Companies which decade by decade have consistently shown spectacular growth might be divided into two groups:  “fortunate and able” and “fortunate because they are able”.  A high order of management ability is a must for both groups as no company grows for a long period of years just because it is lucky.

An example of the “fortunate and able” group is The Aluminium Company of America, says Philip Fisher.  The founders of this company were men with great vision. They correctly foresaw important commercial uses for their new product. However, neither they nor anyone else at that time could foresee anything like the future size of the market for aluminium products that was to develop over the next seventy years.

Du Pont is an example of the other group of growth stocks – the “fortunate because they are able” group –  says Philip Fisher.
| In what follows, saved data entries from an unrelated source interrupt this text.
-- ==== Sys2Proof/Machine/WorkOrders.lean ====
section
/-! DEFINITION. The work-order list (spec/10_the_work_order_list.md): the ring, appending on entry to SERVICING, and
the technician's CONFIRM and DECLINE. -/

namespace Sys2Proof.Machine

open Sys2Proof

/-- The next position of the ring, wrapping from 31 to 0 (R164). -/
def nextPosition (position : Nat) : Nat := (position + 1) % Config.slots

/-- The order record at a position; a position beyond the ring is EMPTY. -/
def OrderList.at (o : OrderList) (position : Nat) : OrderRecord := o.ring.getD position .empty

/-- The slots that receive an order: present, U of 128 or more, flag clear, in slot order (R165). -/
def dueSlots : Nat → List SlotConfig → List Component → List Nat
  | i, sl :: slots, c :: comps =>
    if sl.present && decide (Config.dueUrgency ≤ c.urgency) && !c.openOrder then i :: dueSlots (i + 1) slots comps
    else dueSlots (i + 1) slots comps
  | _, _, _ => []

/-- Place a slot before the later slots of equal or lower urgency (R165). -/
def insertDue (comps : List Component) (i : Nat) : List Nat → List Nat
  | [] => [i]
  | j :: js =>
    if (comps.getD j .zero).urgency ≤ (comps.getD i .zero).urgency then i :: j :: js
    else j :: insertDue comps i js

/-- Sort slots by U, highest first, and among equal U by slot, lowest first (R165). -/
def sortDue (comps : List Component) : List Nat → List Nat
  | [] => []
  | i :: is => insertDue comps i (sortDue comps is)

/-- Set or clear the open-order flag of a slot (R55). It is derived, and marks nothing changed. -/
def State.setFlag (s : State) (slot : Nat) (flag : Bool) : State :=
  { s with comps := s.comps.set slot { s.comp slot with openOrder := flag } }

/-- Append one order at the tail (R165). -/
def State.appendOrder (s : State) (slot : Nat) : State :=
  let order : OrderRecord :=
    { slot := slot, action := .replace, wearAtIssue := (s.comp slot).wear, urgencyAtIssue := (s.comp slot).urgency,
      windowAtIssue := s.planner.windowCount, status := .opened, windowAtClose := 0 }
  { s with
    orders :=
      { s.orders with
        ring := s.orders.ring.set s.orders.tail order
        marks := s.orders.marks.set s.orders.tail true
        tail := nextPosition s.orders.tail
        openCount := s.orders.openCount + 1 }
    account := { s.account with nodeMarked := true } }.setFlag slot true

/-- Append orders for several slots, in order. -/
def State.appendOrders (s : State) : List Nat → State
  | [] => s
  | i :: is => (s.appendOrder i).appendOrders is

/-- Entry to SERVICING: one order for each component that qualifies (R165, R166). -/
def State.appendDue (s : State) : State :=
  s.appendOrders (sortDue s.comps (dueSlots 0 s.cfg.slots s.comps))

/-- The list is working: SERVICING with an open order (R170). -/
def State.listWorking (s : State) : Bool := s.planner.window == .servicing && decide (0 < s.orders.openCount)

/-- Close the head order (R167, R168): status and closing window count written, the flag cleared, the head moved on. -/
def State.closeHead (s : State) (outcome : OrderStatus) : State :=
  { s with
    orders :=
      { s.orders with
        ring :=
          s.orders.ring.set s.orders.head
            { s.orders.at s.orders.head with status := outcome, windowAtClose := s.planner.windowCount }
        marks := s.orders.marks.set s.orders.head true
        head := nextPosition s.orders.head
        openCount := s.orders.openCount - 1 }
    account := { s.account with nodeMarked := true } }.setFlag (s.orders.at s.orders.head).slot false

/-- The ORDER notice of a closed order: class 4, priority field 255 (R119, R171). -/
def orderNotice (index slot : Nat) (outcome : OrderStatus) (windowCount serviceCount : Nat) : Notice :=
  { priority := 255, body := .order index slot outcome windowCount serviceCount }

/-- One more choice has been asked for (notes/assumptions/36.md). -/
def State.countChoice (s : State) : State := { s with choices := s.choices + 1 }

/-- CONFIRM with an open order (R167): the head order closes as DONE, REPLACE is requested, and an ORDER carries the
service count that the REPLACE brings about. Either may take effect first (R119): the REPLACE before the ORDER, or after
it, as work handed over. -/
def State.confirmHead (s : State) (replaceFirst : Bool) : State :=
  let slot := (s.orders.at s.orders.head).slot
  let closed := s.closeHead .done
  (if replaceFirst then closed.replaceSlot slot else closed.hand [.replace slot]).offer
    (orderNotice s.orders.head slot .done s.planner.windowCount (satAdd 255 (s.comp slot).dyn.serviceCount 1))

/-- CONFIRM (R167). -/
def execConfirm (s : State) : Result :=
  if s.operating && s.listWorking then done (s.countChoice.confirmHead (Config.replaceFirst s.choices))
  else .next s

/-- DECLINE (R168): the head order closes as DECLINED; the component is left as it stands. -/
def execDecline (s : State) : Result :=
  if s.operating && s.listWorking then
    let slot := (s.orders.at s.orders.head).slot
    done
      ((s.closeHead .declined).offer
        (orderNotice s.orders.head slot .declined s.planner.windowCount (s.comp slot).dyn.serviceCount))
  else .next s

end Sys2Proof.Machine
end

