/-- A frame whose length field reads 13 to 15, that ends before its check word does, or whose lead cell is recessive, is
broken: it is handed to no block, is not witnessed, and the controller waits for IDLE (R105). A whole frame whose check
word fails is dropped without witness (R106). That a recessive lead cell makes a frame broken is the model's reading
(notes/assumptions/14.md, DEDUCED). -/
def Obligations.BrokenAndFailingFramesAreDropped : Prop :=
  ∀ (cells : List Bool) (s : State), s.node ≠ .starting →
    s.bus.activity = .waiting ∨ s.bus.activity = .receiving →
    let read (activity : Activity) (out : Outputs) : State :=
      { s with bus := { s.bus with view := .busy, activity := activity, witness := false }, out := out }
    (cells.length < 44 ∨ cells.head? = some true ∨ 13 ≤ ofBits ((cells.drop 24).take 4) ∨
        cells.length < 44 + 8 * ofBits ((cells.drop 24).take 4) →
      ∃ t, exec (.frameReceived cells) s = .next t ∧ t = read .awaitingIdle t.out) ∧
    (∀ f, parseFrame cells = some f → f.checkOk = false →
      ∃ t, exec (.frameReceived cells) s = .next t ∧ t = read .waiting t.out)

/-- A whole frame with a matching check word: from the node's own address it is a clash, which silences the controller
and empties the queue; to another station, or from an address of 0 or 63, it is dropped; else it is accepted, witnessed
unless SILENCED, and a JAM, PASSAGE, TAKEN, CLAIM or WITHDRAW of its length is taken by its block there and then, as the
command of its kind is. Classes 4 and 6, and a QUERY or CONFIG to all stations, have no other effect (R106 to R108, R113,
R114, R120, R126, R127; that the block takes the notice in the step that hands it on is the model's choice,
notes/assumptions/16.md). -/
def Obligations.WholeFramesAreTakenByTheirClass : Prop :=
  ∀ (cls priority : Nat) (source dest : Addr) (payload : List Byte) (s : State),
    cls < 8 → priority < 256 → payload.length ≤ 12 → s.node ≠ .starting →
    s.bus.activity = .waiting ∨ s.bus.activity = .receiving → QueueLaw s →
    let command := Instr.frameReceived (frameCells cls priority source dest payload)
    let read : State := { s with bus := { s.bus with view := .busy, activity := .waiting, witness := false } }
    let witnessed : State := { read with bus := { read.bus with witness := decide (s.bus.mode ≠ .silenced) } }
    let unusable := source.toNat = 0 ∨ source.toNat = 63
    let taken (heard : Instr) : Prop :=
      ∃ u, exec heard witnessed = .next u ∧ ∃ t, exec command s = .next t ∧ t = { u with out := t.out }
    (source = s.straps.addr → s.bus.mode = .silenced →
      ∃ t, exec command s = .next t ∧ t = { read with out := t.out }) ∧
    (source = s.straps.addr → s.bus.mode ≠ .silenced →
      ∃ t, exec command s = .next t ∧
        t =
          { read with
            bus := { read.bus with mode := .silenced }
            queue := { s.queue with waiting := [], held := none, removalMark := false }
            planner :=
              if s.planner.window = .contending ∧ (∃ m ∈ s.queue.waiting, m.body.isTaken = true) then
                { s.planner with window := .deferred, takenOwed := false }
              else s.planner
            query := none
            out := t.out }) ∧
    (source ≠ s.straps.addr → unusable ∨ (dest ≠ 0 ∧ dest ≠ s.straps.addr) →
      ∃ t, exec command s = .next t ∧ t = { read with out := t.out }) ∧
    (source ≠ s.straps.addr → ¬unusable → dest = 0 ∨ dest = s.straps.addr →
      (∀ b0 b1 b2 b3, cls = 0 → payload = [b0, b1, b2, b3] → taken (.jamReceived source)) ∧
      (∀ (tag : Tag) (thickness mass : PieceClass) (exit : ExitPath) (phantom : Bool), cls = 1 →
        payload =
          [tag.extractLsb' 8 8, tag.extractLsb' 0 8,
            thickness ++ mass ++ BitVec.ofBool (decide (exit = .divert)) ++ BitVec.ofBool phantom] →
        taken (.passageReceived source tag thickness mass exit phantom)) ∧
      (∀ b0 b1 b2 b3, cls = 2 → payload = [b0, b1, b2, b3] → taken (.takenHeard source)) ∧
      (∀ b0 b1 b2 b3, cls = 3 → payload = [b0, b1, b2, b3] → taken (.claimReceived source b0 b1 (b2 ++ b3))) ∧
      (cls = 3 → payload = [] → taken (.withdrawReceived source)) ∧
      ((cls = 0 ∧ payload.length ≠ 4) ∨ (cls = 1 ∧ payload.length ≠ 3) ∨ (cls = 2 ∧ payload.length ≠ 4) ∨
          (cls = 3 ∧ payload.length ≠ 4 ∧ payload.length ≠ 0) ∨ cls = 4 ∨ cls = 6 ∨
          ((cls = 5 ∨ cls = 7) ∧ dest = 0) →
        ∃ t, exec command s = .next t ∧ t = { witnessed with out := t.out }) ∧
      ((cls = 5 ∨ cls = 7) → dest ≠ 0 → s.bus.mode = .silenced →
        ∃ t, exec command s = .next t ∧ t = { read with out := t.out }))

/-! ### Queries -/

/-- A QUERY that reaches the Query Responder with none pending, of a kind the node's state answers, is taken: it is
pending, the REPORT built from the state as it stands is handed to the queue at priority 0, and the slot is driven.
With one pending, or of another kind in UNCONFIGURED, it is refused: nothing changes and the slot is left recessive.
SILENCED takes none (R108, R114, R129, R130). -/
def Obligations.QueriesAreTakenOneAtATime : Prop :=
  ∀ (querier : Addr) (arg : BitVec 5) (s : State), s.node ≠ .starting → s.acceptsSource querier = true →
    let commands : List (Instr × QueryKind) :=
      [(.queryIdentity querier arg, .identity), (.querySection querier arg, .sectionInfo),
        (.queryCounts querier arg, .counts), (.queryComponent querier arg, .component),
        (.queryOrder querier arg, .order), (.queryList querier arg, .list),
        (.queryCommission querier arg, .commission)]
    ∀ p ∈ commands,
      let answered := s.node ≠ .unconfigured ∨ p.2 = .identity ∨ p.2 = .commission
      (s.bus.mode ≠ .silenced → s.query = none → answered →
        let taken : State :=
          { s with query := some { querier := querier, kind := p.2, arg := arg } }.offer
            { priority := 0, body := .report querier (reportBytes p.2 arg s) }
        ∃ t, exec p.1 s = .next t ∧
          t = { taken with bus := { s.bus with witness := true }, out := t.out }) ∧
      (s.bus.mode ≠ .silenced → s.query ≠ none ∨ ¬answered →
        ∃ t, exec p.1 s = .next t ∧ t = { s with bus := { s.bus with witness := false }, out := t.out }) ∧
      (s.bus.mode = .silenced → exec p.1 s = .next s)

/-- A QUERY frame addressed to the node does what the command of its kind does, on the state after its reception, and a
CONFIG frame what the command of its item does; a wrong length, an unlisted kind and an unlisted item code are refused
(R107, R108, R120, R129, R178 to R180, section 7.4). -/
def Obligations.AddressedFramesReachTheirBlock : Prop :=
  ∀ (priority : Nat) (source : Addr) (payload : List Byte) (s : State),
    priority < 256 → payload.length ≤ 12 → s.node ≠ .starting → s.bus.mode ≠ .silenced →
    s.bus.activity = .waiting ∨ s.bus.activity = .receiving →
    usableAddr s.straps.addr = true → s.acceptsSource source = true →
    let frame (cls : Nat) := Instr.frameReceived (frameCells cls priority source s.straps.addr payload)
    let read : State := { s with bus := { s.bus with view := .busy, activity := .waiting, witness := false } }
    (∀ (kind : QueryKind) (arg : BitVec 5) (command : Instr), payload = [reportHead kind arg.toNat] →
      (kind, command) ∈
          ([(.identity, .queryIdentity source arg), (.sectionInfo, .querySection source arg),
            (.counts, .queryCounts source arg), (.component, .queryComponent source arg),
            (.order, .queryOrder source arg), (.list, .queryList source arg),
            (.commission, .queryCommission source arg)] : List (QueryKind × Instr)) →
      exec (frame 5) s = exec command read) ∧
    (payload.length ≠ 1 ∨ (∃ b, payload = [b] ∧ b.toNat / 32 = 0) →
      ∃ t, exec (frame 5) s = .next t ∧ t = { read with out := t.out }) ∧
    (∀ k h1 h0 w1 w0 t1 t0 : Byte, payload = [0x01, k, h1, h0, w1, w0, t1, t0] →
      exec (frame 7) s = exec (.lineA k (h1 ++ h0) (w1 ++ w0) (t1 ++ t0)) read) ∧
    (∀ g thickness mass classSource announceDivert j : Byte,
      payload = [0x02, g, thickness, mass, classSource, announceDivert, j] →
      exec (frame 7) s = exec (.lineB g thickness mass classSource announceDivert j) read) ∧
    (∀ t1 t0 b1 b0 h1 h0 : Byte, payload = [0x03, t1, t0, b1, b0, h1, h0] →
      exec (frame 7) s = exec (.lineC (t1 ++ t0) (b1 ++ b0) (h1 ++ h0)) read) ∧
    (∀ table f9 f8 f7 f6 f5 f4 f3 f2 f1 f0 : Byte,
      payload = [0x04, table, f9, f8, f7, f6, f5, f4, f3, f2, f1, f0] →
      exec (frame 7) s =
        exec (.factors table (f9 ++ f8 ++ f7 ++ f6 ++ f5 ++ f4 ++ f3 ++ f2 ++ f1 ++ f0)) read) ∧
    (∀ entry inUse address exit : Byte, payload = [0x05, entry, inUse, address, exit] →
      exec (frame 7) s = exec (.upstream entry inUse address exit) read) ∧
    (∀ line fn, payload = [0x06, line, fn] → exec (frame 7) s = exec (.input line fn) read) ∧
    (∀ slot kind path l3 l2 l1 l0 weight tach : Byte,
      payload = [0x07, slot, kind, path, l3, l2, l1, l0, weight, tach] →
      exec (frame 7) s = exec (.slot slot kind path (l3 ++ l2 ++ l1 ++ l0) weight tach) read) ∧
    (∀ slot r1 r0 d1 d0 s1 s0 : Byte, payload = [0x08, slot, r1, r0, d1, d0, s1, s0] →
      exec (frame 7) s = exec (.slotB slot (r1 ++ r0) (d1 ++ d0) (s1 ++ s0)) read) ∧
    (∀ slot, payload = [0x09, slot] → exec (frame 7) s = exec (.clear slot) read) ∧
    (∀ high low : Byte, payload = [0x0A, high, low] → exec (frame 7) s = exec (.label (high ++ low)) read) ∧
    (payload = [0x0B] → exec (frame 7) s = exec .commit read) ∧
    (payload = [] ∨
        (∃ code rest, payload = code :: rest ∧
          (code.toNat, payload.length) ∉
            ([(1, 8), (2, 7), (3, 7), (4, 12), (5, 5), (6, 3), (7, 10), (8, 8), (9, 2), (10, 3), (11, 1)] :
              List (Nat × Nat))) →
      ∃ t, exec (frame 7) s = .next t ∧ t = { read with out := t.out })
This company was not originally in the business of making nylon,  cellophane, Lucite, neoprene, orlon, milar or any of the many other glamorous products with which it is frequently associated  in the public mind and which have proven so spectacularly profitable to the investor.

“Applying the skills and knowledge learned in its original powder business, the company has successfully launched product after product to make one of the great success stories of American stories,” says Common Stocks And Uncommon Profits.

 

2. Does the management have a determination to continue to develop products or processes that will still further increase total sales potentials when the growth potentials of currently attractive product lines have largely been exploited?

The investor usually obtains the best results in companies whose engineering or research is to a considerable extent devoted to products having some business relationship to those already within the scope of company activities, says Philip Fisher. “This does not mean that a desirable company may not have a number of divisions, some of which have product lines quite different from others.”

3. How effective are the company’s research and development (R&D) efforts in relation to its size?

4. Does the company have an above-average sales organization?

5. Does the company have a worthwhile profit margin?

6. What is the company doing to maintain or improve profit margins?

7. Does the company have outstanding labor and personnel relations?

8. Does the company have outstanding executive relations?

9. Does the company have depth to its management?

10. How good are the company’s cost analysis and accounting controls? .

11. Are there other aspects of the business, somewhat peculiar to the industry involved, which will give the investor important clues as to how outstanding the company may be in relation to its competition?

12. Does the company have a short-range or long-range outlook in regard to profits?

13. In the foreseeable future will the growth of the company require sufficient equity financing so that the larger number of shares then outstanding will largely cancel the existing stockholders’ benefit from this anticipated growth?

14. Does management talk freely to investors about its affairs when things are going well but “clam up” when troubles and disappointments occur?

15. Does the company have a management of unquestionable integrity?